• Task prompt: Range to output from the entries below: the line containing "simp only [invStep2, except_map_ok_iff, applyKernel_ok_iff]" through the line containing "invStep3 s = .ok s' ↔". Set it down exactly, ends included, nothing else.
(Beginning of Available records)
/-- Forward STEP3 (R254). -/
theorem fwdStep3_ok_iff {s s' : State} :
    fwdStep3 s = .ok s' ↔
      ∃ x y, s.topIdx < s.cfg.n ∧ s.topIdx + 2 * s.length < s.cfg.n ∧ bufGet s.buf s.topIdx = some x ∧
        bufGet s.buf (s.topIdx + 2 * s.length) = some y ∧
        s' = { s with
          buf := bufSet (bufSet s.buf s.topIdx (difNegj s.cfg.prec x y).1) (s.topIdx + 2 * s.length) (difNegj s.cfg.prec x y).2
          bottomIdx := s.topIdx + 2 * s.length
          topIdx := s.topIdx + 1
          step := if 1 < s.length then s.stepSize else s.step
          tag := if 1 < s.length then .step4 else .step5 } := by
  simp only [fwdStep3, except_map_ok_iff, applyKernel_ok_iff]
  constructor
  · rintro ⟨_, ⟨x, y, ht, hb, hx, hy, rfl⟩, h⟩
    exact ⟨x, y, ht, hb, hx, hy, by rw [← h]; split <;> rfl⟩
  · rintro ⟨x, y, ht, hb, hx, hy, rfl⟩
    exact ⟨_, ⟨x, y, ht, hb, hx, hy, rfl⟩, by split <;> rfl⟩

/-- Forward STEP4 (R255). -/
theorem fwdStep4_ok_iff {s s' : State} :
    fwdStep4 s = .ok s' ↔
      ∃ c sn x y, s.tw[s.cfg.q - s.step]? = some c ∧ s.tw[s.step]? = some sn ∧ s.topIdx < s.cfg.n ∧
        s.topIdx + 2 * s.length < s.cfg.n ∧ bufGet s.buf s.topIdx = some x ∧
        bufGet s.buf (s.topIdx + 2 * s.length) = some y ∧
        s' = { s with
          buf := bufSet (bufSet s.buf s.topIdx (difNegjrot s.cfg.prec c sn x y).1) (s.topIdx + 2 * s.length)
            (difNegjrot s.cfg.prec c sn x y).2
          bottomIdx := s.topIdx + 2 * s.length
          topIdx := s.topIdx + 1
          step := s.step + s.stepSize
          tag := if s.step + s.stepSize = s.cfg.q then .step5 else .step4 } := by
  simp only [fwdStep4, except_map_ok_iff, applyTwiddled_ok_iff, applyKernel_ok_iff]
  constructor
  · rintro ⟨_, ⟨c, sn, hc, hs, x, y, ht, hb, hx, hy, rfl⟩, rfl⟩
    exact ⟨c, sn, x, y, hc, hs, ht, hb, hx, hy, rfl⟩
  · rintro ⟨c, sn, x, y, hc, hs, ht, hb, hx, hy, rfl⟩
    exact ⟨_, ⟨c, sn, hc, hs, x, y, ht, hb, hx, hy, rfl⟩, rfl⟩

/-- Forward STEP6 (R257). -/
theorem fwdStep6_ok_iff {s s' : State} :
    fwdStep6 s = .ok s' ↔
      ∃ x y, s.topIdx < s.cfg.n ∧ s.topIdx + 1 < s.cfg.n ∧ bufGet s.buf s.topIdx = some x ∧
        bufGet s.buf (s.topIdx + 1) = some y ∧
        s' = { s with
          buf := bufSet (bufSet s.buf s.topIdx (difOne s.cfg.prec x y).1) (s.topIdx + 1) (difOne s.cfg.prec x y).2
          bottomIdx := s.topIdx + 1
          topIdx := if s.topIdx + 2 = s.cfg.n then 0 else s.topIdx + 2
          tag := if s.topIdx + 2 = s.cfg.n then .reorder else s.tag } := by
  simp only [fwdStep6, except_map_ok_iff, applyKernel_ok_iff]
  constructor
  · rintro ⟨_, ⟨x, y, ht, hb, hx, hy, rfl⟩, h⟩
    exact ⟨x, y, ht, hb, hx, hy, by rw [← h]; split <;> rfl⟩
  · rintro ⟨x, y, ht, hb, hx, hy, rfl⟩
    exact ⟨_, ⟨x, y, ht, hb, hx, hy, rfl⟩, by split <;> rfl⟩

/-- Inverse STEP1 (R283). -/
theorem invStep1_ok_iff {s s' : State} :
    invStep1 s = .ok s' ↔
      ∃ x y, s.topIdx < s.cfg.n ∧ s.topIdx + 1 < s.cfg.n ∧ bufGet s.buf s.topIdx = some x ∧
        bufGet s.buf (s.topIdx + 1) = some y ∧
        s' = { s with
          buf := bufSet (bufSet s.buf s.topIdx (ditScale s.cfg x y).1) (s.topIdx + 1) (ditScale s.cfg x y).2
          bottomIdx := s.topIdx + 1
          topIdx := if s.topIdx + 2 = s.cfg.n then 0 else s.topIdx + 2
          tag := if s.topIdx + 2 = s.cfg.n then .step2 else s.tag } := by
  simp only [invStep1, except_map_ok_iff, applyKernel_ok_iff]
  constructor
  · rintro ⟨_, ⟨x, y, ht, hb, hx, hy, rfl⟩, h⟩
    exact ⟨x, y, ht, hb, hx, hy, by rw [← h]; split <;> rfl⟩
  · rintro ⟨x, y, ht, hb, hx, hy, rfl⟩
    exact ⟨_, ⟨x, y, ht, hb, hx, hy, rfl⟩, by split <;> rfl⟩

/-- Inverse STEP2 (R284). -/
theorem invStep2_ok_iff {s s' : State} :
    invStep2 s = .ok s' ↔
      ∃ x y, s.topIdx < s.cfg.n ∧ s.topIdx + 2 * s.length < s.cfg.n ∧ bufGet s.buf s.topIdx = some x ∧
        bufGet s.buf (s.topIdx + 2 * s.length) = some y ∧
        s' = { s with
          buf := bufSet (bufSet s.buf s.topIdx (ditOne s.cfg.prec x y).1) (s.topIdx + 2 * s.length) (ditOne s.cfg.prec x y).2
          bottomIdx := s.topIdx + 2 * s.length
          topIdx := s.topIdx + 1
          step := if 1 < s.length then s.stepSize else s.step
          tag := if 1 < s.length then .step3 else .step4 } := by
  simp only [invStep2, except_map_ok_iff, applyKernel_ok_iff]
  constructor
  · rintro ⟨_, ⟨x, y, ht, hb, hx, hy, rfl⟩, h⟩
    exact ⟨x, y, ht, hb, hx, hy, by rw [← h]; split <;> rfl⟩
  · rintro ⟨x, y, ht, hb, hx, hy, rfl⟩
    exact ⟨_, ⟨x, y, ht, hb, hx, hy, rfl⟩, by split <;> rfl⟩

/-- Inverse STEP3 (R285). -/
theorem invStep3_ok_iff {s s' : State} :
    invStep3 s = .ok s' ↔
      ∃ c sn x y, s.tw[s.cfg.q - s.step]? = some c ∧ s.tw[s.step]? = some sn ∧ s.topIdx < s.cfg.n ∧
        s.topIdx + 2 * s.length < s.cfg.n ∧ bufGet s.buf s.topIdx = some x ∧
        bufGet s.buf (s.topIdx + 2 * s.length) = some y ∧
        s' = { s with
          buf := bufSet (bufSet s.buf s.topIdx (ditRot s.cfg.prec c sn x y).1) (s.topIdx + 2 * s.length)
            (ditRot s.cfg.prec c sn x y).2
          bottomIdx := s.topIdx + 2 * s.length
          topIdx := s.topIdx + 1
          step := s.step + s.stepSize
          tag := if s.step + s.stepSize = s.cfg.q then .step4 else .step3 } := by
  simp only [invStep3, except_map_ok_iff, applyTwiddled_ok_iff, applyKernel_ok_iff]
  constructor
  · rintro ⟨_, ⟨c, sn, hc, hs, x, y, ht, hb, hx, hy, rfl⟩, rfl⟩
    exact ⟨c, sn, x, y, hc, hs, ht, hb, hx, hy, rfl⟩
  · rintro ⟨c, sn, x, y, hc, hs, ht, hb, hx, hy, rfl⟩
    exact ⟨_, ⟨c, sn, hc, hs, x, y, ht, hb, hx, hy, rfl⟩, rfl⟩

/-- Inverse STEP4 (R286). -/
theorem invStep4_ok_iff {s s' : State} :
    invStep4 s = .ok s' ↔
      ∃ x y, s.topIdx < s.cfg.n ∧ s.topIdx + 2 * s.length < s.cfg.n ∧ bufGet s.buf s.topIdx = some x ∧
        bufGet s.buf (s.topIdx + 2 * s.length) = some y ∧
        s' = { s with
          buf := bufSet (bufSet s.buf s.topIdx (ditPosj s.cfg.prec x y).1) (s.topIdx + 2 * s.length) (ditPosj s.cfg.prec x y).2
          bottomIdx := s.topIdx + 2 * s.length
          topIdx := s.topIdx + 1
          step := if 1 < s.length then s.stepSize else s.step
          tag := if 1 < s.length then .step5 else .step6 } := by
  simp only [invStep4, except_map_ok_iff, applyKernel_ok_iff]
  constructor
  · rintro ⟨_, ⟨x, y, ht, hb, hx, hy, rfl⟩, h⟩
    exact ⟨x, y, ht, hb, hx, hy, by rw [← h]; split <;> rfl⟩
  · rintro ⟨x, y, ht, hb, hx, hy, rfl⟩
    exact ⟨_, ⟨x, y, ht, hb, hx, hy, rfl⟩, by split <;> rfl⟩

/-- Inverse STEP5 (R287). -/
theorem invStep5_ok_iff {s s' : State} :
    invStep5 s = .ok s' ↔
      ∃ c sn x y, s.tw[s.cfg.q - s.step]? = some c ∧ s.tw[s.step]? = some sn ∧ s.topIdx < s.cfg.n ∧
        s.topIdx + 2 * s.length < s.cfg.n ∧ bufGet s.buf s.topIdx = some x ∧
        bufGet s.buf (s.topIdx + 2 * s.length) = some y ∧
        s' = { s with
          buf := bufSet (bufSet s.buf s.topIdx (ditPosjrot s.cfg.prec c sn x y).1) (s.topIdx + 2 * s.length)
            (ditPosjrot s.cfg.prec c sn x y).2
          bottomIdx := s.topIdx + 2 * s.length
          topIdx := s.topIdx + 1
          step := s.step + s.stepSize
          tag := if s.step + s.stepSize = s.cfg.q then .step6 else .step5 } := by
  simp only [invStep5, except_map_ok_iff, applyTwiddled_ok_iff, applyKernel_ok_iff]
  constructor
  · rintro ⟨_, ⟨c, sn, hc, hs, x, y, ht, hb, hx, hy, rfl⟩, rfl⟩
    exact ⟨c, sn, x, y, hc, hs, ht, hb, hx, hy, rfl⟩
  · rintro ⟨c, sn, x, y, hc, hs, ht, hb, hx, hy, rfl⟩
    exact ⟨_, ⟨c, sn, hc, hs, x, y, ht, hb, hx, hy, rfl⟩, rfl⟩

/-- Forward REORDER (R258): the cursors and the tag, and the swap where t < rev(t). -/
theorem fwdReorder_ok_iff {s s' : State} :
    fwdReorder s = .ok s' ↔
      ∃ m, (if s.topIdx < rev s.cfg s.topIdx then swapEntries s s.topIdx (rev s.cfg s.topIdx) else .ok s) =
          .ok { s with buf := m } ∧
        s' = { s with
          buf := m
          bottomIdx := rev s.cfg s.topIdx
          topIdx := s.topIdx + 1
          tag := if s.topIdx + 1 = s.cfg.n - 1 then .done else s.tag } := by
  simp only [fwdReorder, except_map_ok_iff]
  constructor
  · rintro ⟨x, hx, rfl⟩
    have hm : x = { s with buf := x.buf } := by
      split at hx
      · obtain ⟨_, _, _, _, _, _, rfl⟩ := swapEntries_ok_iff.mp hx
        rfl
      · cases hx
        rfl
    refine ⟨x.buf, by rw [← hm]; exact hx, ?_⟩
    rw [hm]
    split <;> rfl
  · rintro ⟨m, hm, rfl⟩
    exact ⟨_, hm, by split <;> rfl⟩

/-- Inverse REORDER (R282): the cursors and the tag, and the swap where t < rev(t). -/
theorem invReorder_ok_iff {s s' : State} :
    invReorder s = .ok s' ↔
      ∃ m, (if s.topIdx < rev s.cfg s.topIdx then swapEntries s s.topIdx (rev s.cfg s.topIdx) else .ok s) =
          .ok { s with buf := m } ∧
        s' = { s with
          buf := m
          bottomIdx := rev s.cfg s.topIdx
          topIdx := if s.topIdx + 1 = s.cfg.n - 1 then 0 else s.topIdx + 1
          tag := if s.topIdx + 1 = s.cfg.n - 1 then .step1 else s.tag } := by
  simp only [invReorder, except_map_ok_iff]
  constructor
  · rintro ⟨x, hx, rfl⟩
    have hm : x = { s with buf := x.buf } := by
      split at hx
      · obtain ⟨_, _, _, _, _, _, rfl⟩ := swapEntries_ok_iff.mp hx
        rfl
      · cases hx
        rfl
    refine ⟨x.buf, by rw [← hm]; exact hx, ?_⟩
    rw [hm]
    split <;> rfl
  · rintro ⟨m, hm, rfl⟩
    exact ⟨_, hm, by split <;> rfl⟩

/-- Forward STEP5 (R256): the three moves of the bookkeeping state. -/
theorem fwdStep5_ok_iff {s s' : State} :
    fwdStep5 s = .ok s' ↔
      (s.topIdx + 2 * s.length < s.cfg.n ∧
          s' = { s with topIdx := s.topIdx + 2 * s.length, tag := .step1 }) ∨
        (s.cfg.n ≤ s.topIdx + 2 * s.length ∧ 1 < s.length ∧
          s' = { s with
            length := s.length / 2, stepSize := 2 * s.stepSize, topIdx := 0, tag := .step1 }) ∨
        (s.cfg.n ≤ s.topIdx + 2 * s.length ∧ s.length ≤ 1 ∧ s' = { s with topIdx := 0, tag := .step6 }) := by
  unfold fwdStep5
  by_cases hn : s.topIdx + 2 * s.length < s.cfg.n
  · simp [hn, eq_comm]
  · by_cases hl : 1 < s.length
    · simp [hn, hl, Nat.le_of_not_lt hn, Nat.not_le.mpr hl, eq_comm]
    · simp [hn, hl, Nat.le_of_not_lt hn, Nat.le_of_not_lt hl, eq_comm]

/-- Inverse STEP6 (R288): the three moves of the bookkeeping state. -/
theorem invStep6_ok_iff {s s' : State} :
    invStep6 s = .ok s' ↔
      (s.topIdx + 2 * s.length < s.cfg.n ∧
          s' = { s with topIdx := s.topIdx + 2 * s.length, tag := .step2 }) ∨
        (s.cfg.n ≤ s.topIdx + 2 * s.length ∧ 1 < s.stepSize ∧
          s' = { s with
            length := 2 * s.length, stepSize := s.stepSize / 2, topIdx := 0, tag := .step2 }) ∨
        (s.cfg.n ≤ s.topIdx + 2 * s.length ∧ s.stepSize ≤ 1 ∧ s' = { s with tag := .done }) := by
  unfold invStep6
  by_cases hn : s.topIdx + 2 * s.length < s.cfg.n
  · simp [hn, eq_comm]
  · by_cases hl : 1 < s.stepSize
    · simp [hn, hl, Nat.le_of_not_lt hn, Nat.not_le.mpr hl, eq_comm]
    · simp [hn, hl, Nat.le_of_not_lt hn, Nat.le_of_not_lt hl, eq_comm]

/-- The state element a transition may change: the buffer, the tag and the cursors, nothing else. -/
theorem engineStep_only {s s' : State} (h : engineStep s = .ok s') :
    s' = { s with
      buf := s'.buf
      tag := s'.tag
      length := s'.length
      step := s'.step
      stepSize := s'.stepSize
      topIdx := s'.topIdx
      bottomIdx := s'.bottomIdx } := by
  unfold engineStep at h
  split at h
  · obtain ⟨_, _, _, _, _, _, rfl⟩ := fwdStep1_ok_iff.mp h; rfl
  · obtain ⟨_, _, _, _, _, _, _, _, _, _, rfl⟩ := fwdStep2_ok_iff.mp h; rfl
  · obtain ⟨_, _, _, _, _, _, rfl⟩ := fwdStep3_ok_iff.mp h; rfl
  · obtain ⟨_, _, _, _, _, _, _, _, _, _, rfl⟩ := fwdStep4_ok_iff.mp h; rfl
  · obtain ⟨_, rfl⟩ | ⟨_, _, rfl⟩ | ⟨_, _, rfl⟩ := fwdStep5_ok_iff.mp h <;> rfl
  · obtain ⟨_, _, _, _, _, _, rfl⟩ := fwdStep6_ok_iff.mp h; rfl
  · obtain ⟨_, _, rfl⟩ := fwdReorder_ok_iff.mp h; rfl
  · cases h; rfl
  · obtain ⟨_, _, rfl⟩ := invReorder_ok_iff.mp h; rfl
  · obtain ⟨_, _, _, _, _, _, rfl⟩ := invStep1_ok_iff.mp h; rfl
  · obtain ⟨_, _, _, _, _, _, rfl⟩ := invStep2_ok_iff.mp h; rfl
  · obtain ⟨_, _, _, _, _, _, _, _, _, _, rfl⟩ := invStep3_ok_iff.mp h; rfl
  · obtain ⟨_, _, _, _, _, _, rfl⟩ := invStep4_ok_iff.mp h; rfl
  · obtain ⟨_, _, _, _, _, _, _, _, _, _, rfl⟩ := invStep5_ok_iff.mp h; rfl
  · obtain ⟨_, rfl⟩ | ⟨_, _, rfl⟩ | ⟨_, _, rfl⟩ := invStep6_ok_iff.mp h <;> rfl
  · cases h; rfl
  · cases h
  · cases h
  · cases h

/-! ### The RUN loop -/

theorem runLoop_done {s : State} (h : s.tag = .done) (fuel : Nat) : runLoop fuel s = .ok (s, 0) := by
  cases fuel <;> simp [runLoop, h]

theorem runLoop_zero {s : State} (h : s.tag ≠ .done) : runLoop 0 s = .error .runOverrun := by
  simp [runLoop, h]

theorem runLoop_succ {s : State} (h : s.tag ≠ .done) (fuel : Nat) :
    runLoop (fuel + 1) s =
      match engineStep s with
      | .error f => .error f
      | .ok s' => (runLoop fuel s').map fun r => (r.1, r.2 + 1) := if_neg h

/-- The loop answers in a state whose tag is DONE, the rest of the state but buffer, tag and cursors as it
was. -/
theorem runLoop_ok {fuel : Nat} {s t : State} {n : Nat} (h : runLoop fuel s = .ok (t, n)) :
    t.tag = .done ∧ n ≤ fuel ∧
      t = { s with
        buf := t.buf
        tag := t.tag
        length := t.length
        step := t.step
        stepSize := t.stepSize
        topIdx := t.topIdx
        bottomIdx := t.bottomIdx } := by
  induction fuel generalizing s n with
  | zero =>
    by_cases hd : s.tag = .done
    · rw [runLoop_done hd] at h
      cases h
      exact ⟨hd, le_rfl, rfl⟩
    · rw [runLoop_zero hd] at h
      cases h
  | succ fuel ih =>
    by_cases hd : s.tag = .done
    · rw [runLoop_done hd] at h
      cases h
      exact ⟨hd, Nat.zero_le _, rfl⟩
    · rw [runLoop_succ hd] at h
      cases he : engineStep s with
      | error f => simp [he] at h
      | ok u =>
        simp only [he, except_map_ok_iff] at h
        obtain ⟨⟨v, k⟩, hv, hk⟩ := h
        cases hk
        obtain ⟨h1, h2, h3⟩ := ih hv
        refine ⟨h1, Nat.succ_le_succ h2, ?_⟩
        rw [engineStep_only he] at h3
        exact h3

/-! ### The commands STEP and RUN -/

theorem execStep_next_iff {s t : State} :
    execStep s = .next t ↔
      (s.kind = .none ∧ t = { s with err := s.err ||| 0b01000, resp := some ⟨.noEngine, 0, 0⟩ }) ∨
        (s.kind ≠ .none ∧ ∃ s', engineStep s = .ok s' ∧ t = { s' with resp := some ⟨.ok, 0, 0⟩ }) := by
  unfold execStep
  by_cases hk : s.kind = .none
  · simp [hk, raise, errBit, @eq_comm _ _ t]
  · cases he : engineStep s <;> simp [hk, respond, @eq_comm _ _ t]

theorem execStep_fault_iff {s : State} {f : Fault} :
    execStep s = .fault f ↔ s.kind ≠ .none ∧ engineStep s = .error f := by
  unfold execStep
  by_cases hk : s.kind = .none
  · simp [hk, raise]
  · cases he : engineStep s <;> simp [hk, respond]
(End of Available records)
• Written response:
  simp only [invStep2, except_map_ok_iff, applyKernel_ok_iff]
  constructor
  · rintro ⟨_, ⟨x, y, ht, hb, hx, hy, rfl⟩, h⟩
    exact ⟨x, y, ht, hb, hx, hy, by rw [← h]; split <;> rfl⟩
  · rintro ⟨x, y, ht, hb, hx, hy, rfl⟩
    exact ⟨_, ⟨x, y, ht, hb, hx, hy, rfl⟩, by split <;> rfl⟩

/-- Inverse STEP3 (R285). -/
theorem invStep3_ok_iff {s s' : State} :
    invStep3 s = .ok s' ↔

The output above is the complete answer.